Codon slower than CPython in task with pattern matching #624

rikfarrow · 2025-02-04T18:36:27Z

Codon is slower than CPython in a task with pattern matching

rik@nuke:~/Reports/GR$ time report > t2

real 0m6.443s
user 0m8.682s
sys 0m1.122s
rik@nuke:~/Reports/GR$ time report.py > t1

real 0m4.947s
user 0m4.419s
sys 0m0.510s
rik@nuke:~/Reports/GR$ wc -l weblogs
7282338 weblogs

report is "codon build report.py";

rik@nuke:~/Reports/GR$cat ~/bin/report.py

#!/usr/bin/python3

import re
with open('e') as file:
d = {}
# total number of hits; Codon [int]
total = 0
regexString = re.compile('/login.* H')
for line in file:
# Codon disliked: m = re.findall(regexString,line)
m = regexString.findall(line)
if len(m) > 0: # make sure there was a match
if re.search('destination=', m[0]):
continue # skip lines containing destination=
y = re.split(' ',m[0])
# add 1 to each dict entry, or init as 1
d[y[0]] = d.get(y[0], 0) + 1
# I took this from Karpathy on makemore, and the sort
# lambda where making -kv means a reverse order sort
# https://www.youtube.com/watch?v=PaCmpygFfXo 12:36
total = total+1
sorted_count=sorted(d.items(), key = lambda kv: -kv[1])
for item in sorted_count:
print(item[0], item[1])
print("Total number of hits: ", total)

arshajii · 2025-02-05T16:40:39Z

Hi Rik, thanks for the report. Haven't tried your code yet but just checking if you used the -release flag when compiling (e.g. codon build -release report.py)? That flag is required to enable optimizations.

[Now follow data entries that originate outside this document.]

-- ==== Sys2Proof/Tests/Slice0.lean ====
section
/-! SUPPORT. Tests: words of the spec's encoding tables, ill-formed instructions, and for each statement a state and
operands that meet its hypotheses. -/

set_option Elab.async false

namespace Sys2Proof.Machine.Tests

open Sys2Proof

/-! ### States for the witnesses -/

/-- A machine of one core that issues the word next. -/
def start (w : Nat) : State :=
  let s : State := { State.reset with cores := [Core.reset 0] }
  { s.withFetchWord 64 w with agenda := [], cur := { core := 0, port := 0 } }

/-- Whether a state is `Seated` at its context. -/
def seatedB (s : State) : Bool :=
  match s.ctx? with
  | none => false
  | some c => decide c.grp.members.Nodup &&
      c.ths.all (fun p => (s.thread? p.team p.tid).any (fun u => decide (c.role.regs ≤ u.v.length) && u.status == .inGroup)) &&
      c.ths.all (fun p => (s.hg? p.team p.role p.hg).any (fun g => decide (64 ≤ g.s.length)))

theorem seatedB_sound {s : State} {c : Ctx} (h : seatedB s = true) (hc : s.ctx? = some c) : Seated s c := by
  unfold seatedB at h
  rw [hc] at h
  simp only [Bool.and_eq_true, decide_eq_true_eq, List.all_eq_true, Option.any_eq_true] at h
  refine ⟨hc, h.1.1, fun p hp => ?_, fun p hp => ?_⟩
  · obtain ⟨u, hu, hq⟩ := h.1.2 p hp
    simp only [Bool.and_eq_true, decide_eq_true_eq, beq_iff_eq] at hq
    exact ⟨u, hu, hq⟩
  · obtain ⟨g, hg, hq⟩ := h.2 p hp
    exact ⟨g, hg, by simpa using hq⟩

/-- The context of the group that issues. -/
def cx (s : State) : Ctx :=
  s.ctx?.getD { core := 0, port := 0, clk := 0, grp := default, team := default, launch := default, ths := [], groups := [], ftz := false }

theorem seated_cx {s : State} (h : seatedB s = true) : Seated s (cx s) := by
  have : s.ctx? = some (cx s) := by
    cases hc : s.ctx? with
    | none => simp [seatedB, hc] at h
    | some c => simp [cx, hc]
  exact seatedB_sound h this

/-- A state and an instruction meet the hypotheses that the register-writing statements make. -/
def Ready (s : State) (i : Instr) (ops : List (Operand × Nat)) : Prop := Seated s (cx s) ∧ i.wf = true ∧ (cx s).fits ops

theorem ready {s : State} {i : Instr} {ops : List (Operand × Nat)}
    (h : (seatedB s && i.wf && ops.all (fun o => Operand.fits o.1 (cx s).role.regs o.2)) = true) : Ready s i ops := by
  simp only [Bool.and_eq_true, List.all_eq_true] at h
  exact ⟨seated_cx h.1.1, h.1.2, fun o ho => h.2 o ho⟩

/-- The same of a list of instructions at once. -/
theorem ready_all {s : State} {l : List (Instr × List (Operand × Nat))}
    (h : (seatedB s && l.all (fun x => x.1.wf && x.2.all (fun o => Operand.fits o.1 (cx s).role.regs o.2))) = true) :
    ∀ x ∈ l, Ready s x.1 x.2 := by
  simp only [Bool.and_eq_true, List.all_eq_true] at h
  exact fun x hx => ⟨seated_cx h.1, (h.2 x hx).1, fun o ho => (h.2 x hx).2 o ho⟩

def st0 : State := start 0


/-- The unguarded head; the same with U = 1. -/
def hd : Head := ⟨false, false, 7⟩
def hu : Head := ⟨true, false, 7⟩
def h1 : Head := ⟨false, false, 1⟩
def h3 : Head := ⟨false, false, 3⟩


theorem allLive_of {s : State} (h : s.teams.all (fun x => s.groups.any (fun g => g.team == x.key && !g.retired &&
    s.threads.any (fun u => u.inHg g.team g.role g.idx && !u.hasExited))) = true) : s.allLive := by
  intro x hx
  have := List.all_eq_true.mp h x hx
  simp only [List.any_eq_true, Bool.and_eq_true, beq_iff_eq, Bool.not_eq_true'] at this
  obtain ⟨g, hg, ⟨h1, h2⟩, u, hu, h3, h4⟩ := this
  exact ⟨g, hg, h1, h2, u, hu, h3, h4⟩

rikfarrow · 2025-02-05T17:07:18Z

No, I didn't know about using the -release flag. I just rebuilt my script with codon build -release report.py and the results are the same (near enough) ***@***.***:~/Reports/GR$ time report > t2 real 0m6.599s user 0m8.175s sys 0m1.650s My assumption is that the 50% increase in time has to do with pattern matching, although your docs do mention possible issues with IO. The web log file is a large one at 3.2 GB and seven million lines. Rik

…

On Wed, Feb 5, 2025 at 9:41 AM A. R. Shajii ***@***.***> wrote: Hi Rik, thanks for the report. Haven't tried your code yet but just checking if you used the -release flag when compiling (e.g. codon build -release report.py)? That flag is required to enable optimizations. — Reply to this email directly, view it on GitHub <#624 (comment)>, or unsubscribe <https://github.com/notifications/unsubscribe-auth/ADFU6NSX6SK2UOGWWMXSJID2OI5J5AVCNFSM6AAAAABWPIGU7CVHI2DSMVQWIX3LMV43OSLTON2WKQ3PNVWWK3TUHMZDMMZXGQ2TGMJXGA> . You are receiving this because you authored the thread.Message ID: ***@***.***>

elisbyberi · 2025-02-05T22:14:15Z

Here is a benchmark using a sample file:

import re
import time

# with open('e', 'w') as w:
#     for i in range(1000000):
#         w.write("""192.168.1.1 - - [05/Feb/2025:10:15:32] "/login user=admin H"
#         192.168.1.3 - - [05/Feb/2025:10:17:12] "/home page=dashboard H"
#         192.168.1.1 - - [05/Feb/2025:10:18:07] "/login user=guest H"
#         192.168.1.4 - - [05/Feb/2025:10:19:55] "/login user=admin destination=somewhere H"
#         192.168.1.2 - - [05/Feb/2025:10:20:22] "/login user=root H"
#         """)


def main():
    with open('e') as file:
        d = {}
        # total number of hits; Codon [int]
        total = 0
        regexString = re.compile(r'/login.* H')

        for line in file:
            m = regexString.findall(line)
            if len(m) > 0:  # make sure there was a match
                if re.search(r'destination=', m[0]):
                    continue  # skip lines containing destination=

                y = re.split(r' ', m[0])
                # add 1 to each dict entry, or init as 1
                d[y[0]] = d.get(y[0], 0) + 1
                total = total + 1

        # sorted_count = sorted(d.items(), key=lambda kv: -kv[1])
        # for item in sorted_count:
        #     print(item[0], item[1])

        # print("Total number of hits: ", total)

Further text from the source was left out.